Instructions to follow
Present an exact copy of each line below.

Raw data
-- ==== Sys2Proof/Machine/Arith.lean ====
section
/-!
DEFINITION. Number formats and reduction arithmetic (11_reduction_arithmetic.md): the encodings of R309 to R311, rounding
(R318 to R321), the operators of R313 and R315, the accumulators of R322 and R325 to R329.
-/

namespace Sys2Proof.Machine

/-! ## Values -/

/-- A value a floating or integer encoding stands for: (-1)^neg * m * 2^e. -/
inductive Val where
  | nan
  | inf (neg : Bool)
  | fin (neg : Bool) (m : Nat) (e : Int)
  deriving DecidableEq, Repr, Inhabited

/-- Codes beyond R309: the accumulators INT64 and the 96-bit sum of R328. -/
def FMT_INT64 : Nat := 0x10
def FMT_Q96 : Nat := 0x11

/-- Exponent bits, fraction bits and bias of a floating format (R309). -/
def fmtShape (c : Nat) : Nat × Nat × Nat :=
  if c = 0 then (11, 52, 1023) else if c = 1 then (8, 23, 127) else if c = 2 then (8, 7, 127) else if c = 3 then (5, 10, 15)
  else if c = 4 then (4, 3, 7) else if c = 5 then (5, 2, 15) else if c = 6 then (3, 2, 3) else (2, 1, 1)

def fmtFloat (c : Nat) : Bool := c < 8
def fmtInf (c : Nat) : Bool := c < 4 || c == 5

/-- Elements and bytes of a format block (R309). -/
def blockElems (c : Nat) : Nat := if c = 6 then 4 else if c = 7 then 32 else 1
def blockSize (c : Nat) : Nat :=
  if c = 0 then 8 else if c = 1 then 4 else if c = 2 || c = 3 then 2 else if c = 4 || c = 5 then 1 else if c = 6 then 3
  else if c = 7 then 17 else if c = 8 then 4 else if c = 9 then 1 else if c = FMT_INT64 then 8 else 12

/-- Bytes of `n` elements. -/
def sizeOf_ (c n : Nat) : Nat := ceilDiv n (blockElems c) * blockSize c

/-- Width of an integer format in bits. -/
def intWidth (c : Nat) : Nat := if c = 8 then 32 else if c = 9 then 8 else if c = FMT_INT64 then 64 else 96

/-- The canonical NaN of R310. -/
def canonNan (c : Nat) : Nat :=
  if c = 0 then 0x7FF8000000000000 else if c = 1 then 0x7FC00000 else if c = 2 then 0x7FC0 else if c = 3 then 0x7E00
  else if c = 4 then 0x7F else if c = 5 then 0x7E else 0x7FF8000000000000

/-- The value of a code of a floating format of one element (R310). -/
def decodeFp (c b : Nat) : Val :=
  let (eb, fb, bias) := fmtShape c
  let neg := flag b (eb + fb)
  let ex := b / 2 ^ fb % 2 ^ eb
  let fr := b % 2 ^ fb
  if ex = 2 ^ eb - 1 && fmtInf c then (if fr = 0 then .inf neg else .nan)
  else if c = 4 && ex = 15 && fr = 7 then .nan
  else if ex = 0 then .fin neg fr (1 - (bias : Int) - fb)
  else .fin neg (2 ^ fb + fr) ((ex : Int) - bias - fb)

/-- The value of an element's code. An FMT_E2M1 element is held as the binary64 code of its scaled value, which is exact. -/
def decode (c b : Nat) : Val :=
  if c < 7 then decodeFp c b
  else if c = 7 then decodeFp 0 b
  else
    let i := signed (intWidth c) b
    .fin (i < 0) i.natAbs 0

/-- The largest finite magnitude of a floating format as m, e. -/
def maxFinite (c : Nat) : Nat × Int :=
  let (eb, fb, bias) := fmtShape c
  if fmtInf c then (2 ^ (fb + 1) - 1, ((2 ^ eb - 2 : Nat) : Int) - bias - fb)
  else ((if c = 4 then 2 ^ (fb + 1) - 2 else 2 ^ (fb + 1) - 1), ((2 ^ eb - 1 : Nat) : Int) - bias - fb)

/-- m * 2^e compared with n * 2^f: strictly greater. -/
def dyGt (m : Nat) (e : Int) (n : Nat) (f : Int) : Bool :=
  let g := min e f
  decide (n * 2 ^ (f - g).toNat < m * 2 ^ (e - g).toNat)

Response to this task
-- ==== Sys2Proof/Machine/Arith.lean ====
section
/-!
DEFINITION. Number formats and reduction arithmetic (11_reduction_arithmetic.md): the encodings of R309 to R311, rounding
(R318 to R321), the operators of R313 and R315, the accumulators of R322 and R325 to R329.
-/

namespace Sys2Proof.Machine

/-! ## Values -/

/-- A value a floating or integer encoding stands for: (-1)^neg * m * 2^e. -/
inductive Val where
  | nan
  | inf (neg : Bool)
  | fin (neg : Bool) (m : Nat) (e : Int)
  deriving DecidableEq, Repr, Inhabited

/-- Codes beyond R309: the accumulators INT64 and the 96-bit sum of R328. -/
def FMT_INT64 : Nat := 0x10
def FMT_Q96 : Nat := 0x11

/-- Exponent bits, fraction bits and bias of a floating format (R309). -/
def fmtShape (c : Nat) : Nat × Nat × Nat :=
  if c = 0 then (11, 52, 1023) else if c = 1 then (8, 23, 127) else if c = 2 then (8, 7, 127) else if c = 3 then (5, 10, 15)
  else if c = 4 then (4, 3, 7) else if c = 5 then (5, 2, 15) else if c = 6 then (3, 2, 3) else (2, 1, 1)

def fmtFloat (c : Nat) : Bool := c < 8
def fmtInf (c : Nat) : Bool := c < 4 || c == 5

/-- Elements and bytes of a format block (R309). -/
def blockElems (c : Nat) : Nat := if c = 6 then 4 else if c = 7 then 32 else 1
def blockSize (c : Nat) : Nat :=
  if c = 0 then 8 else if c = 1 then 4 else if c = 2 || c = 3 then 2 else if c = 4 || c = 5 then 1 else if c = 6 then 3
  else if c = 7 then 17 else if c = 8 then 4 else if c = 9 then 1 else if c = FMT_INT64 then 8 else 12

/-- Bytes of `n` elements. -/
def sizeOf_ (c n : Nat) : Nat := ceilDiv n (blockElems c) * blockSize c

/-- Width of an integer format in bits. -/
def intWidth (c : Nat) : Nat := if c = 8 then 32 else if c = 9 then 8 else if c = FMT_INT64 then 64 else 96

/-- The canonical NaN of R310. -/
def canonNan (c : Nat) : Nat :=
  if c = 0 then 0x7FF8000000000000 else if c = 1 then 0x7FC00000 else if c = 2 then 0x7FC0 else if c = 3 then 0x7E00
  else if c = 4 then 0x7F else if c = 5 then 0x7E else 0x7FF8000000000000

/-- The value of a code of a floating format of one element (R310). -/
def decodeFp (c b : Nat) : Val :=
  let (eb, fb, bias) := fmtShape c
  let neg := flag b (eb + fb)
  let ex := b / 2 ^ fb % 2 ^ eb
  let fr := b % 2 ^ fb
  if ex = 2 ^ eb - 1 && fmtInf c then (if fr = 0 then .inf neg else .nan)
  else if c = 4 && ex = 15 && fr = 7 then .nan
  else if ex = 0 then .fin neg fr (1 - (bias : Int) - fb)
  else .fin neg (2 ^ fb + fr) ((ex : Int) - bias - fb)

/-- The value of an element's code. An FMT_E2M1 element is held as the binary64 code of its scaled value, which is exact. -/
def decode (c b : Nat) : Val :=
  if c < 7 then decodeFp c b
  else if c = 7 then decodeFp 0 b
  else
    let i := signed (intWidth c) b
    .fin (i < 0) i.natAbs 0

/-- The largest finite magnitude of a floating format as m, e. -/
def maxFinite (c : Nat) : Nat × Int :=
  let (eb, fb, bias) := fmtShape c
  if fmtInf c then (2 ^ (fb + 1) - 1, ((2 ^ eb - 2 : Nat) : Int) - bias - fb)
  else ((if c = 4 then 2 ^ (fb + 1) - 2 else 2 ^ (fb + 1) - 1), ((2 ^ eb - 1 : Nat) : Int) - bias - fb)

/-- m * 2^e compared with n * 2^f: strictly greater. -/
def dyGt (m : Nat) (e : Int) (n : Nat) (f : Int) : Bool :=
  let g := min e f
  decide (n * 2 ^ (f - g).toNat < m * 2 ^ (e - g).toNat)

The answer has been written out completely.